Racconti nella Rete®

24° Premio letterario Racconti nella Rete 2024/2025

Racconti nella Rete 2009 “Solimano” di Cristiano Caracci

Categoria: Premio Racconti nella Rete 2009

Caro Sinan, l’esercito non ha ancora ultimato l’allestimento del campo e già desidero scriverti mentre intorno a me guardo svolgersi gli usuali preparativi per assediare questa piccola, maledetta città di Ungheria; assisto al dispiegamento della nostra potente artiglieria, con i cannoni più pesanti sistemati su robusti terrapieni cui i genieri hanno provveduto in fretta; guardo l’avanzare lento e pauroso dei giannizzeri che vanno disponendosi accanto ai pezzi, pronti a precipitarsi nelle brecce al crollo delle mura, avidi di saccheggio; già la cavalleria è schierata, in ordine, per respingere ogni tentativo di incursione; scorgo le teste dei resistenti al rivellino e, più indietro, comparirne altre tra la merlatura dei bastioni: teste che presto il comandante dei giannizzeri mi presenterà raccolte e sanguinanti nelle ceste di vimini; i soldati delle nostre retrovie stanno alzando un mare di tende bianche, alloggi notturni e riparo dalle piogge che qui cadono anche d’estate; i cuochi accendono gli enormi bracieri e macellano le prime bestie per la fame del grande esercito.

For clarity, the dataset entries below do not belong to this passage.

-- ==== Sys2Proof/Machine/Fec.lean ====
section
/-!
DEFINITION. The codewords of a lane (R56): RS(544,514) over GF(2^10) with the field polynomial x^10 + x^3 + 1 and the
generator of IEEE 802.3 Clause 91, whose roots are the first 30 powers of the field's element x (PRESUMED, log entry 57:
the spec names the standard and does not copy it); the fill of a codeword without FEC; and the packing of blocks into symbols.
-/

namespace Sys2Proof.Machine

/-! ### GF(2^10) -/

/-- A product by x, reduced by x^10 + x^3 + 1. -/
def gfTimes2 (a : Nat) : Nat := if a < 512 then 2 * a else (2 * a) ^^^ 0x409

/-- A product, one bit of `b` for each step. -/
def gfMulGo : Nat → Nat → Nat → Nat
  | 0, _, _ => 0
  | n + 1, a, b => (if b % 2 = 1 then a else 0) ^^^ gfMulGo n (gfTimes2 a) (b / 2)

/-- The product of two elements. -/
def gfMul (a b : Nat) : Nat := if a = 0 || b = 0 then 0 else gfMulGo 10 a b

/-- A power, by squaring; `fuel` is at least the length of the exponent in bits. -/
def gfPowGo : Nat → Nat → Nat → Nat
  | 0, _, _ => 1
  | f + 1, a, n =>
    if n = 0 then 1
    else let r := gfPowGo f (gfMul a a) (n / 2)
      if n % 2 = 1 then gfMul a r else r

/-- A power of an element. -/
def gfPow (a n : Nat) : Nat := gfPowGo 11 a n

/-- The inverse of an element: its 1,022nd power. -/
def gfInv (a : Nat) : Nat := gfPow a 1022

/-- The powers of the field's element x. -/
def alpha (n : Nat) : Nat := gfPow 2 (n % 1023)

/-! ### RS(544,514) -/

/-- A polynomial, coefficient of the highest power first, times (x − r). -/
def polyTimesRoot (p : List Nat) (r : Nat) : List Nat :=
  List.zipWith (fun a b => a ^^^ b) (p ++ [0]) (0 :: p.map (gfMul r))

/-- The generator: the product of x − α^j for j from 0 to 29, the highest power first. -/
def rsGenerator : List Nat :=
  [1, 575, 552, 187, 230, 552, 1, 108, 565, 282, 249, 593, 132, 94, 720, 495, 385, 942, 503, 883, 361, 788, 610, 193,
   392, 127, 185, 158, 128, 834, 523]

/-- One message symbol enters the remainder. -/
def rsStep (rem : List Nat) (s : Nat) : List Nat :=
  let q := rem.headD 0 ^^^ s
  if q = 0 then rem.drop 1 ++ [0]
  else List.zipWith (fun a g => a ^^^ gfMul q g) (rem.drop 1 ++ [0]) (rsGenerator.drop 1)

/-- The 30 parity symbols of a message, first symbol first. -/
def rsParity (msg : List Nat) : List Nat := msg.foldl rsStep (List.replicate 30 0)

/-- The syndromes: the word at α^j. -/
def rsSyndromes (word : List Nat) : List Nat :=
  (List.range 30).map (fun j => let x := alpha j; word.foldl (fun s c => gfMul s x ^^^ c) 0)

/-- A polynomial, coefficient of the lowest power first, at a point. -/
def polyAt (p : List Nat) (x : Nat) : Nat := p.foldr (fun c s => c ^^^ gfMul x s) 0

/-- The state of the Berlekamp–Massey recursion: the locator and the last one before the length changed (lowest power first),
the length, the distance since, and the last discrepancy. -/
structure Locator where
  sigma : List Nat := [1]
  old   : List Nat := [1]
  len   : Nat := 0
  gap   : Nat := 1
  disc  : Nat := 1
  deriving DecidableEq, Repr

/-- The sum of two polynomials, lowest power first. -/
def polyAdd (a b : List Nat) : List Nat :=
  (List.range (max a.length b.length)).map (fun k => a.getD k 0 ^^^ b.getD k 0)

/-- One step of the recursion. -/
def Locator.step (syn : List Nat) (l : Locator) (n : Nat) : Locator :=
  let d := ((List.range (l.len + 1)).map (fun i => gfMul (l.sigma.getD i 0) (if i ≤ n then syn.getD (n - i) 0 else 0))).foldl
    (fun a b => a ^^^ b) 0
  if d = 0 then { l with gap := l.gap + 1 }
  else
    let c := gfMul d (gfInv l.disc)
    let sigma := polyAdd l.sigma (List.replicate l.gap 0 ++ l.old.map (gfMul c))
    if 2 * l.len ≤ n then { sigma := sigma, old := l.sigma, len := n + 1 - l.len, gap := 1, disc := d }
    else { l with sigma := sigma, gap := l.gap + 1 }

/-- The error that a locator and the syndromes place at the symbol of power `i` (Forney), and 0 where they place none. -/
def errorAt (syn : List Nat) (sigma : List Nat) (i : Nat) : Nat :=
  let xi := alpha (1023 - i)
  if polyAt sigma xi != 0 then 0
  else
    let omega := (List.range 30).map (fun k =>
      ((List.range (k + 1)).map (fun j => gfMul (sigma.getD j 0) (syn.getD (k - j) 0))).foldl (fun a b => a ^^^ b) 0)
    let deriv := (List.range (sigma.length - 1)).map (fun k => if k % 2 = 0 then sigma.getD (k + 1) 0 else 0)
    gfMul (alpha i) (gfMul (polyAt omega xi) (gfInv (polyAt deriv xi)))

/-- A word decodes: its symbols corrected and how many of them were in error; none where it is uncorrectable (R56: up to 15
symbol errors). -/
def rsDecode (word : List Nat) : Option (List Nat × Nat) :=
  let syn := rsSyndromes word
  if syn.all (· == 0) then some (word, 0)
  else
    let l := (List.range 30).foldl (Locator.step syn) {}
    let errs := (List.range 544).map (fun k => errorAt syn l.sigma (543 - k))
    let n := (errs.filter (· != 0)).length
    if 15 < l.len || n != l.len then none
    else some (List.zipWith (fun a b => a ^^^ b) word errs, n)

/-! ### Codewords -/

/-- The fill symbols of a codeword without FEC (R56): 0x3A5 at even positions and 0x05A at odd ones. -/
def fillSymbols : List Nat := (List.range 30).map (fun k => if k % 2 = 0 then 0x3A5 else 0x05A)

/-- The number that bits spell, the first the least significant (R56). -/
def bitsNat : List Bool → Nat
  | [] => 0
  | b :: r => b2n b + 2 * bitsNat r

/-- The low `n` bits of a number, the least significant first. -/
def natBits : Nat → Nat → List Bool
  | 0, _ => []
  | n + 1, v => (v % 2 == 1) :: natBits n (v / 2)

/-- The 544 symbols of the codeword that twenty blocks make. -/
def codewordOf (fec : Bool) (blocks : List Block) : List Nat :=
  let msg := (chunks 10 514 (blocks.flatMap Block.bits)).map bitsNat
  msg ++ (if fec then rsParity msg else fillSymbols)

/-- The bits of symbols, as they are sent. -/
def symbolBits (w : List Nat) : List Bool := w.flatMap (natBits 10)

/-- Bits in pairs on the Gray map (R60). -/
def grayPairs : List Bool → List Nat
  | a :: b :: r => gray a b :: grayPairs r
  | _ => []

/-- What the decoder makes of a codeword: with FEC on, the symbol errors corrected, or none where it is uncorrectable; with FEC
off, whether the fill is there; and its twenty blocks, still scrambled. -/
structure Decoded where
  errors : Option Nat
  fillOk : Bool
  blocks : List Block
  deriving DecidableEq, Repr

/-- The 2,720 Gray symbols of a codeword are decoded (R56, R58). -/
def decodeCodeword (fec : Bool) (g : List Nat) : Decoded :=
  let bits := g.flatMap (fun x => [(ungray x).1, (ungray x).2])
  let word := (chunks 10 544 bits).map bitsNat
  let blocksOf := fun (w : List Nat) => (chunks 257 20 (symbolBits (w.take 514))).map Block.ofBits
  if fec then
    match rsDecode word with
    | some (w, n) => { errors := some n, fillOk := false, blocks := blocksOf w }
    | none => { errors := none, fillOk := false, blocks := blocksOf word }
  else { errors := some 0, fillOk := word.drop 514 == fillSymbols, blocks := blocksOf word }

end Sys2Proof.Machine
end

Da molti anni non presiedevo a un simile rituale di guerra, sembra ieri l’ultima volta, ma il calendario parla di nove anni; allora fu uno scontro duro, ai confini orientali, una vera campagna che ben si poteva chiamare “augusta”, con sacrificio per i soldati i quali si adattavano ai pericoli fidando in me, sempre loro accanto a sopportare rischi e privazioni. Qui, oggi, comandanti inetti e imbelli pascià hanno richiesto un esercito a Istanbul e la mia augusta presenza sul campo dove pochi anni fa i vecchi generali avrebbero saputo ridurre a ragione questi piccoli, meschini, litigiosi principi ungheresi con le sole forze dei presidi locali, senza neppure darne notizia alla Porta. Comunque sono qui, settantenne, al servizio dell’Impero, primo degli schiavi, a comandare quest’ultima battaglia; la truppa è entusiasta, mi benedice, mi invoca quando, ancora a cavallo, attraverso gli accampamenti.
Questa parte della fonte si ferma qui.